-- ==== Sys2Proof/Machine/Trunk.lean ====
section
/-! DEFINITION. The Dvor trunk (chapter 11): frames and queues, node IDs, fleet time, the captain, the grant layer, the
update relay, and the ring rules its inbox shares with the telemetry streams (R316, R329). -/

namespace Sys2Proof.Machine

def State.modTrunk (s : State) (f : Trunk → Trunk) : State := { s with trunk := f s.trunk }
def State.modDue (s : State) (f : TrunkDue → TrunkDue) : State := s.modTrunk (fun t => { t with due := f t.due })
def State.trkOn (s : State) : Bool := s.cfg.on 11 1

/-- Nanoseconds of the local clock since tick 0. -/
def State.localNs (s : State) : Nat := s.now * 10000 + s.time.edges * 10

/-! ### Rings in a region (R316, R329) -/

/-- A record is put in a ring whose indices stand at `base` and whose `size` data bytes begin at base + 16; none where it
does not fit between the indices. A record never wraps: where too few bytes remain a marker is written and the record
starts at offset 0. -/
def State.ringPut (s : State) (base size : Nat) (rec_ : List Byte) : Option State :=
  let wr := u32 (s.memRead base 4) 0
  let rd := u32 (s.memRead (base + 4) 4) 0
  let n := rec_.length
  if wr + n ≤ size then
    if (wr < rd && wr + n < rd) || (rd ≤ wr && (wr + n < size || rd != 0)) then
      some ((s.memWrite (base + 16 + wr) rec_).memWrite base (le32 ((wr + n) % size)))
    else none
  else if rd ≤ wr && n < rd then
    let s := if wr + 4 ≤ size then s.memWrite (base + 16 + wr) (le32 0xFFFFFFFF) else s
    some ((s.memWrite (base + 16) rec_).memWrite base (le32 n))
  else none

/-! ### Frames (R260, R263) -/

def frameBytes (f : TrunkFrame) : List Byte :=
  let b := [1, f.type] ++ le16 f.dst.toNat ++ le16 f.src.toNat ++ le16 f.hops.toNat ++ le16 f.seq.toNat ++
    le16 f.payload.length ++ f.payload
  b ++ le32 (crc32c b).toNat

/-- The frame that a port's bytes carry, where they are valid (R263). -/
def parseFrame (b : List Byte) : Option TrunkFrame :=
  let n := u16 b 10
  if 16 ≤ b.length && u8 b 0 == 1 && n ≤ 272 && b.length == 16 + n && crc32c (b.take (12 + n)) == BitVec.ofNat 32 (u32 b (12 + n)) then
    some { type := BitVec.ofNat 8 (u8 b 1), dst := BitVec.ofNat 12 (u16 b 2), src := BitVec.ofNat 12 (u16 b 4)
           hops := BitVec.ofNat 16 (u16 b 6), seq := BitVec.ofNat 16 (u16 b 8), payload := slice b 12 n }
  else none

/-- Priority order of R268, 0 first. -/
def frameRank (type : Byte) : Nat :=
  if type = 2 then 0 else if type = 3 then 1 else if type = 6 then 2 else if type = 5 then 3 else if type = 4 then 4
  else if type = 1 then 5 else if type = 8 || type = 0x0A then 7 else if type = 7 then 8 else 6

def worstRank (q : List TrunkFrame) : Nat := (q.map (fun f => frameRank f.type)).foldl max 0
def bestRank (q : List TrunkFrame) : Nat := (q.map (fun f => frameRank f.type)).foldl min 8

/-- A frame joins a port's queue; a full queue drops the oldest of its lowest priority (R268). -/
def State.enqueue (s : State) (t : TrunkPort) (f : TrunkFrame) : State :=
  let q := (s.link t).queue
  if q.length < 16 then s.modLink t (fun l => { l with queue := q ++ [f] })
  else
    let i := q.findIdx (fun x => frameRank x.type == worstRank q)
    (s.modLink t (fun l => { l with queue := q.eraseIdx i ++ [f] })).modPd 1 (fun d => { d with dropped := satInc 32 d.dropped })

def State.upPorts (s : State) : List TrunkPort := (List.finRange 2).filter (fun t => (s.link t).up)

/-- A frame of this member, with its next SEQ (R260). -/
def State.newFrame (s : State) (type : Byte) (dst : BitVec 12) (payload : List Byte) : TrunkFrame :=
  { type := type, dst := dst, src := s.trunk.nodeId, hops := 0, seq := s.trunk.seq, payload := payload }

/-- The member originates a frame on the given ports. -/
def State.originate (s : State) (ports : List TrunkPort) (type : Byte) (dst : BitVec 12) (payload : List Byte) : State :=
  let f := s.newFrame type dst payload
  ports.foldl (fun s t => s.enqueue t f) (s.modTrunk (fun t => { t with seq := t.seq + 1 }))

/-- A frame to every link-up port, which waits in the session engine while a queue is full. -/
def State.originateHeld (s : State) (type : Byte) (dst : BitVec 12) (payload : List Byte) : State :=
  let f := s.newFrame type dst payload
  s.upPorts.foldl (fun s t =>
    if (s.link t).queue.length < 16 then s.enqueue t f else s.modLink t (fun l => { l with backlog := l.backlog ++ [f] }))
    (s.modTrunk (fun t => { t with seq := t.seq + 1 }))

/-- Link delay D: the mean of the last 8 results (R265). -/
def Link.delay (l : Link) : Rat := ratio (sumR l.delays) l.delays.length

/-! ### Node IDs and neighbours (R264-R266) -/

def State.derived (s : State) : Bool := s.cfg.get 11 2 == 0
def State.myUnit (s : State) : Dword := s.otp.unit

/-- The derived ID: 1 + (unit ID mod 4,094), or the one it has moved to after a clash (R264, R266). -/
def State.unitId (s : State) : BitVec 12 := s.trunk.derivedId.getD (BitVec.ofNat 12 (1 + s.myUnit.toNat % 4094))

/-- The ID from TRK_NODE_ID or the unit ID; a member that takes a new one joins again (R264, R290). -/
def State.takeNodeId (s : State) : State :=
  let id : BitVec 12 := if s.derived then s.unitId else BitVec.ofInt 12 (s.cfg.get 11 2)
  if id = s.trunk.nodeId then s
  else s.modTrunk (fun t => { t with nodeId := id, dupId := false, due := { t.due with report := t.captain.map (fun _ => s.now) } })

/-- The member loses its node ID (R266). -/
def State.loseId (s : State) (port : Nat) : State :=
  let id := s.trunk.nodeId
  if s.derived then
    (s.modTrunk (fun t => { t with derivedId := some (BitVec.ofNat 12 (id.toNat % 4094 + 1)) })).takeNodeId
  else if s.trunk.dupId then s
  else
    (s.modTrunk (fun t => { t with dupId := true, pBase := 5, pendingGrant := none, session := 0xFF, leaseEnd := 0 })).record 0x0503
      ([2, BitVec.ofNat 8 port] ++ le16 id.toNat)

def State.standsIn (s : State) (t : TrunkPort) : Bool := (List.finRange 4).any (fun p => (s.port p).tmode && s.modePort p == t)

/-- The HELLO payload (R265); TURN is set where the answer is sent. -/
def State.helloPayload (s : State) (t : TrunkPort) (req : Bool) (answer : Option Half) : List Byte :=
  le64 s.myUnit.toNat ++ le16 1 ++
  [BitVec.ofNat 8 (boolBit req 0 + boolBit s.derived 1 + boolBit s.trkOn 2 + boolBit (s.standsIn t) 3), BitVec.ofNat 8 t.val] ++
  le16 ((answer.map (·.toNat)).getD 0xFFFF) ++ [0, 0] ++ le32 0 ++
  le16 ((s.trunk.captain.map (·.node.toNat)).getD 0) ++ [0, 0]

/-- A HELLO at its port (R265, R266): link-up, link delay, answer, clash. -/
def State.takeHello (s : State) (a : TrunkArrival) (f : TrunkFrame) : State :=
  let t := a.port
  let p := f.payload
  let wasUp := (s.link t).up
  let unit : Dword := BitVec.ofNat 64 (u64 p 0)
  let turn := u32 p 16
  let measured := match (s.link t).asked.find? (fun x => x.1.toNat == u16 p 12) with
    | some x => if turn < 1000000 then [((a.sfdNs : Rat) - x.2 - turn) / 2] else []
    | none => []
  let s := s.modLink t (fun l => { l with
    up := true, upAt := if l.up then l.upAt else s.now, lastRx := s.now, neighbour := some (f.src, unit)
    delays := (measured ++ l.delays).take 8, asked := l.asked.filter (fun x => x.1.toNat != u16 p 12) })
  let s := if wasUp then s else s.stamp .trunk .trunk t.val (.linkUp t)
  let s := if (u8 p 10).testBit 0 then s.originate [t] 1 0 (s.helloPayload t false (some f.seq)) else s
  if f.src = s.trunk.nodeId && unit.toNat < s.myUnit.toNat then s.loseId t.val else s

════

| AIM OF THE EXERCISE |
Within the records above, each line containing "TrunkFrame" is to be returned.

| SOLVED PROBLEM |
def frameBytes (f : TrunkFrame) : List Byte :=
def parseFrame (b : List Byte) : Option TrunkFrame :=
def worstRank (q : List TrunkFrame) : Nat := (q.map (fun f => frameRank f.type)).foldl max 0
def bestRank (q : List TrunkFrame) : Nat := (q.map (fun f => frameRank f.type)).foldl min 8
def State.enqueue (s : State) (t : TrunkPort) (f : TrunkFrame) : State :=
def State.newFrame (s : State) (type : Byte) (dst : BitVec 12) (payload : List Byte) : TrunkFrame :=
def State.takeHello (s : State) (a : TrunkArrival) (f : TrunkFrame) : State :=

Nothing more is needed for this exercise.